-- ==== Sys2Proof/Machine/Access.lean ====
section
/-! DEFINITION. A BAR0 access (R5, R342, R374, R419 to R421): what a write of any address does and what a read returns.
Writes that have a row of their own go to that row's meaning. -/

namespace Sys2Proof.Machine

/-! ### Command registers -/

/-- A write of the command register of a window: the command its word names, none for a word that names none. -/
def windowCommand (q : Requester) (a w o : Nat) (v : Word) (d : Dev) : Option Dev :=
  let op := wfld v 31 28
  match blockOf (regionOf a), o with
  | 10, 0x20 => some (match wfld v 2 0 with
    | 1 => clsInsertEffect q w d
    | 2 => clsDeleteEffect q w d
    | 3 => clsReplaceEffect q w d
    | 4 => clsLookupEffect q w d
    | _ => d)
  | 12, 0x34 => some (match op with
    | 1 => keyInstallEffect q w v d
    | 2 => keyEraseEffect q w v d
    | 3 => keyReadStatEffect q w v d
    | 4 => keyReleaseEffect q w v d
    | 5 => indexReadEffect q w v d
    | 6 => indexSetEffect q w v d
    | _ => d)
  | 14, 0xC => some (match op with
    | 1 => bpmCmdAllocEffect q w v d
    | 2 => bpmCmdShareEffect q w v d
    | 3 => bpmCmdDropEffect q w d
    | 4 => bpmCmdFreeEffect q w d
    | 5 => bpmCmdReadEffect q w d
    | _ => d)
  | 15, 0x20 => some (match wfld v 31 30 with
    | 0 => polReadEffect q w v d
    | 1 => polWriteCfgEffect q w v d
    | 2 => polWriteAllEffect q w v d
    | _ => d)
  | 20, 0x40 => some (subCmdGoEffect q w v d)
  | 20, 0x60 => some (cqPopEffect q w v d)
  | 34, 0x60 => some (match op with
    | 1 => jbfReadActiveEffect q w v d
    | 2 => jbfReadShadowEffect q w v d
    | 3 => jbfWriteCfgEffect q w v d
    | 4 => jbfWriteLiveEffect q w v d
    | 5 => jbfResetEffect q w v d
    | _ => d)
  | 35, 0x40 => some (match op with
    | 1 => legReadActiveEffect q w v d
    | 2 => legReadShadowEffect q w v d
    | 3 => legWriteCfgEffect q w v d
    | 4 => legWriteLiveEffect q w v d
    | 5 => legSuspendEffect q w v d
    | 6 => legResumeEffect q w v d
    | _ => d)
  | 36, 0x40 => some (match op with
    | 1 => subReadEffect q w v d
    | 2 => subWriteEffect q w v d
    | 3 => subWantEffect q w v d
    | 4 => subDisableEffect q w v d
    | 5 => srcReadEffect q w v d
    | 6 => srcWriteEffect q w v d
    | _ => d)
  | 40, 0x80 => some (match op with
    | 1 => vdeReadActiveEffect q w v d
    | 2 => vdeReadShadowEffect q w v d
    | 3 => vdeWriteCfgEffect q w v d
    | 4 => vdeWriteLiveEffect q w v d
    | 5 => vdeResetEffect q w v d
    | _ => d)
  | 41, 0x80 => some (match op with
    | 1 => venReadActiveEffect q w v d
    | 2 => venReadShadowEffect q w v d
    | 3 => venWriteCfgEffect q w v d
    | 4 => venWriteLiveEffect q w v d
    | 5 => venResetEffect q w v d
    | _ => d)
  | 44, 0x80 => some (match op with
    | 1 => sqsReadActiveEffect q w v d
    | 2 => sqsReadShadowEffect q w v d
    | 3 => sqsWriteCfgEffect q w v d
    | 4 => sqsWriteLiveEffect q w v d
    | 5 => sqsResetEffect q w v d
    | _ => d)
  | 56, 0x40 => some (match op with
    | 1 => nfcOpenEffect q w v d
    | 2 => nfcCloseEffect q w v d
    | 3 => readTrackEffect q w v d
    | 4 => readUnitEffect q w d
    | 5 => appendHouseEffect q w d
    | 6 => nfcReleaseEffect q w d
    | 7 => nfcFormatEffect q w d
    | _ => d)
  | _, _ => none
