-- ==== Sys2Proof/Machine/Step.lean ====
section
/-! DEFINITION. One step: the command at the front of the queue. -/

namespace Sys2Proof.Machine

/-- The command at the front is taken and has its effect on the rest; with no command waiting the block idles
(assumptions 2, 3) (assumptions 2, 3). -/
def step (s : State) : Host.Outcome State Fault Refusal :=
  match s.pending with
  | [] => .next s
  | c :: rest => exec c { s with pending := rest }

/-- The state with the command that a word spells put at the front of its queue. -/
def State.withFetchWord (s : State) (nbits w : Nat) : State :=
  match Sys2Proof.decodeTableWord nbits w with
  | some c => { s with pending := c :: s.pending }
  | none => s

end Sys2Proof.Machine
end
────────────────────────────────────────
### Activity
Write out exactly the lines from the start of the material through the line with "Command registers -/". No other output is expected.

### Written reply
-- ==== Sys2Proof/Machine/Access.lean ====
section
/-! DEFINITION. A BAR0 access (R5, R342, R374, R419 to R421): what a write of any address does and what a read returns.
Writes that have a row of their own go to that row's meaning. -/

namespace Sys2Proof.Machine

/-! ### Command registers -/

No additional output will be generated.